Sunday, March 24, 2013

Low Carbin' - Three Cheese Bison Baked "Ziti" Tofu


Since I discovered Shirataki Tofu Noodles at the store, I'm trying to make it a point to work them into more of my meals.  I stumbled across a recipe from Italian Food.com called Baked "ziti" W/ Tofu Shirataki

Brands Used:
Harris Teeter - Fancy Shredded Parmesan Cheese
Harris Teeter - 2% Sharp Cheddar Cheese-Shredded, 1/4 cup
Fresh Meat - Ground Bison, Great Range, 16 oz (113g)
Shirataki Tofu Noodles - Fettuccine Shaped Noodles, 16 OZ

Calories:  405  Carbs:  5g  Fat:  23g  Protein:  43  Sugar:  1  Fiber:  3

Rating:  4/5

Comment:  This dish was very delicious.  The texture of the shirataki noodles is nicely masked among the cheese and bison meat.

Saturday, March 23, 2013

Low Carbin' - Slow Cooker Pork BBQ

Ever since I was a small child, there have only been two great debates among North Carolinians.  The first hot topic for discussion in my state is which college basketball team is better....UNC or Duke?  The second great debate is well.....BBQ.

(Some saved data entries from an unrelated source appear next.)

-- ==== Sys2Proof/Machine/Transactions.lean ====
section
/-! DEFINITION. The Transaction Table (05, 06): OPEN, VERIFY, SEAL, CLOSE, QUERY, DEADLINE_EVENT and LINGER_END. -/

namespace Sys2Proof.Machine

/-! ### OPEN (R76 to R78, R98 to R106) -/

/-- The cost of a new transaction (R101). -/
def openCost (authHit sealHit : Bool) : Nat :=
  (if authHit then 0 else 1) + 1 + 1 + (if sealHit then 0 else 1) + 2

/-- The estimate in ms of some operations on n units (R105). -/
def estimateMs (operations n : Nat) : Nat :=
  let microseconds := (operations * 120 + (n - 1)) / n
  (microseconds + 999) / 1000

/-- What an OPEN that passes its checks has found out. -/
structure OpenPlan where
  index : Nat
  auth : Binding
  sealKey : Binding
  sealGeneration : Generation
  authHit : Bool
  sealHit : Bool
  dwell : Nat
  estimate : Nat

/-- The estimate that admission computes for an OPEN (R103, R105). -/
def State.openEstimate (s : State) (dwell cost : Nat) : Nat :=
  estimateMs (contextsAhead s.contexts (s.nowMs + dwell) + keysetAhead s.jobs (s.nowMs + dwell) + cost) s.unitsServing

/-- The lowest free index (R74). -/
def State.freeIndex (s : State) : Option Nat := s.places.findIdx? fun p => p.context.isNone

/-- The context that blocks a tag: one of its issuer and serial outside FAILED (R76, R77). -/
def State.blockingContext (s : State) (issuer : Issuer) (serial : Serial) : Option Context :=
  s.contexts.find? fun c => decide (c.issuer = issuer) && decide (c.serial = serial) && !c.isFailed

/-- Checks 9 to 12 of R76, for an OPEN whose slots have resolved. -/
def State.admission (s : State) (lane : Byte) (issuer : Issuer) (serial : Serial) (generation : Generation) (dwell : Nat)
    (auth : Binding) (sealKey : Binding × Generation) : Except Refuse OpenPlan :=
  let authHit := cacheHit s.cache issuer serial generation .auth
  let sealHit := cacheHit s.cache issuer serial sealKey.2 .seal
  let estimate := s.openEstimate dwell (openCost authHit sealHit)
  match s.freeIndex with
  | none => .error .tableFull
  | some index =>
    if s.settings.quota ≤ s.liveCount lane then .error (.laneFull (s.liveCount lane) s.settings.quota)
    else if 48 ≤ s.queue.records.length then .error (.backlog s.queue.records.length)
    else if estimate + s.settings.margin ≤ dwell then
      .ok ⟨index, auth, sealKey.1, sealKey.2, authHit, sealHit, dwell, estimate⟩
    else .error (.overloaded estimate)

/-- The twelve checks of R76, in order. -/
def State.checkOpen (s : State) (lane : Byte) (issuer : Issuer) (serial : Serial) (generation : Generation) (dwell : Nat) :
    Except Refuse OpenPlan :=
  if s.service ≠ .serviceOn then .error .notInService
  else if 7 < lane.toNat then .error (.badField 0 0)
  else if laneEnabled s.mask lane = false then .error .laneOff
  else if issuerValid issuer = false then .error (.badField 1 0)
  else if s.unitsServing = 0 then .error .thermal
  else
    match s.blockingContext issuer serial with
    | some c => .error (.duplicateTag c.handle c.lane)
    | none =>
      match resolveAuth s.slots issuer generation s.nowSeconds with
      | .error r => .error r
      | .ok auth =>
        match resolveSeal s.slots issuer generation s.nowSeconds with
        | .error r => .error r
        | .ok sealKey => s.admission lane issuer serial generation dwell auth sealKey

/-- The use count of an index at its next allocation (R74). -/
def State.nextUse (s : State) (index : Nat) : Nat :=
  match s.places[index]? with
  | some p => (p.useCount + 1) % 1024
  | none => 0

/-- The handle of an index at its next allocation (R74). -/
def State.nextHandle (s : State) (index : Nat) : Handle := BitVec.ofNat 16 (s.nextUse index * 64 + index)

/-- The context of an OPEN that is taken (R78). -/
def State.newContext (s : State) (lane : Byte) (issuer : Issuer) (serial : Serial) (generation : Generation) (nonce : Half)
    (p : OpenPlan) : Context where
  handle := s.nextHandle p.index
  lane := lane
  issuer := issuer
  serial := serial
  generation := generation
  nonce := nonce
  challenge := Config.challenge s.draws
  auth := p.auth
  sealKey := p.sealKey
  sealGeneration := p.sealGeneration
  deadline := s.nowMs + p.dwell
  reserved := openCost p.authHit p.sealHit
  authTaint := false
  sealTaint := false
  state := .live .opening

/-- The operations of an OPEN job (R78, R114). -/
def openOperations (generation : Generation) (p : OpenPlan) : List Operation :=
  if p.authHit then [.readerProof] else [.derive .auth generation p.auth.slot p.auth.epoch, .readerProof]

/-- A lookup of a taken OPEN or SEAL that hit: the entry moves to place 1 and is pinned (R58, R63). -/
def State.touchAndPin (s : State) (hit : Bool) (h : Handle) (issuer : Issuer) (serial : Serial) (generation : Generation)
    (role : Role) : State :=
  if hit then (s.touch issuer serial generation role).pinEntry h issuer serial generation role else s

/-- The event that takes an OPEN (R78). -/
def State.takeOpen (s : State) (c : Context) (p : OpenPlan) : State :=
  let allocated := (s.setPlaces (s.places.set p.index ⟨s.nextUse p.index, some c⟩)).setDraws (s.draws + 1)
  let bound := allocated.setSlots (raiseBound (raiseBound s.slots p.auth.slot) p.sealKey.slot)
  let pinned := (bound.touchAndPin p.authHit c.handle c.issuer c.serial c.generation .auth).touchAndPin p.sealHit c.handle
    c.issuer c.serial c.sealGeneration .seal
  (pinned.place (.opening c.handle c.issuer c.serial c.nonce c.challenge) (openOperations c.generation p) c.deadline).arbitrate

/-- The Transaction Table's event for an OPEN (R76, R78, R106). -/
def ownOpen (lane : Byte) (issuer : Issuer) (serial : Serial) (generation : Generation) (nonce : Half) (dwell : BitVec 16)
    (s : State) : State × Answer :=
  match s.checkOpen lane issuer serial generation (dwellTaken dwell) with
  | .error r => (s, .refuse r)
  | .ok p =>
    let c := s.newContext lane issuer serial generation nonce p
    (s.takeOpen c p,
      .opened c.handle c.deadline p.estimate (p.dwell - p.estimate - s.settings.margin) p.authHit p.sealHit)

/-- OPEN (R76). -/
def execOpen (lane : Byte) (issuer : Issuer) (serial : Serial) (generation : Generation) (nonce : Half) (dwell : BitVec 16)
    (s : State) : Host.Outcome State Fault Refusal :=
  request (.openTag lane issuer serial generation nonce dwell) (ownOpen lane issuer serial generation nonce dwell) s

/-! ### VERIFY (R80) -/

/-- The refusal of a request that needs a context in another state (R80, R82). -/
def stateRefusal (state : ContextState) : Refuse :=
  match state with
  | .failed reason failedFrom => .txnFailed reason failedFrom
  | .live l => .wrongState (.live l)
  | .sealed stamp sealBytes => .wrongState (.sealed stamp sealBytes)

/-- The Transaction Table's event for a VERIFY (R80). -/
def ownVerify (handle : Handle) (proof : Half) (s : State) : State × Answer :=
  if s.service ≠ .serviceOn then (s, .refuse .notInService)
  else
    match s.resolveHandle handle with
    | none => (s, .refuse (.unknownHandle handle))
    | some (i, c) =>
      if c.state ≠ .live .awaitTag then (s, .refuse (stateRefusal c.state))
      else if c.authTaint = true then (s.failContext i .keyWithdrawn false, .refuse (.keyWithdrawn .auth))
      else
        ((((s.updateContext i fun c => { c with state := .live .verifying }).place (.verifying c.handle proof) [.tagProof]
          c.deadline).arbitrate), .verifying c.handle c.deadline)

/-- VERIFY (R80). -/
def execVerify (handle : Handle) (proof : Half) (s : State) : Host.Outcome State Fault Refusal :=
  request (.verify handle proof) (ownVerify handle proof) s

/-! ### SEAL (R82) -/

/-- The seal record that a SEAL request fixes (R82, R133). -/
def State.sealRecord (s : State) (c : Context) (vehicleClass : Byte) (charge : BitVec 32) (sequence : BitVec 16) :
    SealRecord where
  serial := c.serial
  issuer := c.issuer
  authGeneration := c.generation
  sealGeneration := c.sealGeneration
  gantry := s.settings.gantry
  lane := c.lane
  vehicleClass := vehicleClass
  charge := charge
  sequence := sequence
  stamp := s.nowMs

/-- Whether a context holds a SEAL pin (R60). -/
def State.holdsSealPin (s : State) (c : Context) : Bool := s.cache.any (CacheEntry.isPinnedBy c.handle .seal)

/-- Whether the SEAL lookup of a SEAL request is made and hits (R59, R60). -/
def State.sealLookupHits (s : State) (c : Context) : Bool :=
  !s.holdsSealPin c && cacheHit s.cache c.issuer c.serial c.sealGeneration .seal

/-- The operations of a SEAL job (R82, R114). -/
def State.sealOperations (s : State) (c : Context) : List Operation :=
  if s.holdsSealPin c || s.sealLookupHits c then [.sealFirst, .sealSecond]
  else [.derive .seal c.sealGeneration c.sealKey.slot c.sealKey.epoch, .sealFirst, .sealSecond]

/-- The event that takes a SEAL (R82). -/
def State.takeSeal (s : State) (i : Nat) (c : Context) (record : SealRecord) : State :=
  let operations := s.sealOperations c
  let pinned := s.touchAndPin (s.sealLookupHits c) c.handle c.issuer c.serial c.sealGeneration .seal
  ((pinned.updateContext i fun c => { c with state := .live .sealing, reserved := operations.length }).place
    (.sealing c.handle record none) operations c.deadline).arbitrate

/-- The Transaction Table's event for a SEAL (R82). -/
def ownSeal (handle : Handle) (vehicleClass : Byte) (charge : BitVec 32) (sequence : BitVec 16) (s : State) :
    State × Answer :=
  if s.service ≠ .serviceOn then (s, .refuse .notInService)
  else
    match s.resolveHandle handle with
    | none => (s, .refuse (.unknownHandle handle))
    | some (i, c) =>
      if c.state ≠ .live .authenticated then (s, .refuse (stateRefusal c.state))
      else if vehicleClass.toNat < 1 ∨ 15 < vehicleClass.toNat then (s, .refuse (.badField 2 0))
      else if 9999999 < charge.toNat then (s, .refuse (.badField 3 0))
      else if c.sealTaint = true then (s.failContext i .keyWithdrawn false, .refuse (.keyWithdrawn .seal))
      else
        (s.takeSeal i c (s.sealRecord c vehicleClass charge sequence),
          .sealing c.handle s.nowMs (s.sealOperations c).length)

/-- SEAL (R82). -/
def execSeal (handle : Handle) (vehicleClass : Byte) (charge : BitVec 32) (sequence : BitVec 16) (s : State) :
    Host.Outcome State Fault Refusal :=
  request (.sealTag handle vehicleClass charge sequence) (ownSeal handle vehicleClass charge sequence) s

/-! ### CLOSE and QUERY (R86, R87) -/

/-- The Transaction Table's event for a CLOSE (R86). -/
def ownClose (handle : Handle) (s : State) : State × Answer :=
  match s.resolveHandle handle with
  | none => (s, .refuse (.unknownHandle handle))
  | some (i, c) => (s.freeContext i c, .closed c.state c.authTaint c.sealTaint (jobOf s.jobs c.handle).isSome)

/-- CLOSE (R86). -/
def execClose (handle : Handle) (s : State) : Host.Outcome State Fault Refusal :=
  request (.close handle) (ownClose handle) s

/-- The Transaction Table's event for a QUERY (R87). -/
def ownQuery (handle : Handle) (s : State) : State × Answer :=
  match s.resolveHandle handle with
  | none => (s, .refuse (.unknownHandle handle))
  | some (_, c) => (s, .context c (jobStatusOf s.jobs c.handle))

/-- QUERY (R87). -/
def execQuery (handle : Handle) (s : State) : Host.Outcome State Fault Refusal :=
  request (.query handle) (ownQuery handle) s

/-! ### Deadline event and linger end (R88) -/

/-- Whether a due time has been reached: lane time is set and at or beyond it (R141). -/
def State.due (s : State) (time : Nat) : Bool :=
  match s.clock.time with
  | some now => decide (time ≤ now)
  | none => false

/-- The deadline event of the context at an index, if it is due (R88). -/
def State.deadlineEvent (index : Nat) (s : State) : State :=
  match s.contextAt index with
  | some c => if s.due c.deadline = true then s.failContext index .expired true else s
  | none => s

/-- DEADLINE_EVENT (R88). -/
def execDeadlineEvent (index : Nat) (s : State) : Host.Outcome State Fault Refusal :=
  event (State.deadlineEvent index) s

/-- The linger end of the context at an index, if it is due (R88). -/
def State.lingerEnd (index : Nat) (s : State) : State :=
  match s.contextAt index with
  | some c => if s.due (c.deadline + 2000) = true then s.freeContext index c else s
  | none => s

/-- LINGER_END (R88). -/
def execLingerEnd (index : Nat) (s : State) : Host.Outcome State Fault Refusal :=
  event (State.lingerEnd index) s

end Sys2Proof.Machine
end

At the store a few weeks ago I bought a 2 pound pork tenderloin for under $5!  That my friends, is a deal.  It has been sitting in my freezer ever since and I didn't have a clue on what to do with it.  UNTIL, I stumbled across this recipe from Healthy Low Carb Living - BBQ Pork Loin. 

SAY WHATTT?  BBQ Pork loin, how can you go wrong?  Although, I'm pretty picky about my BBQ.  Especially since NC is famous for it....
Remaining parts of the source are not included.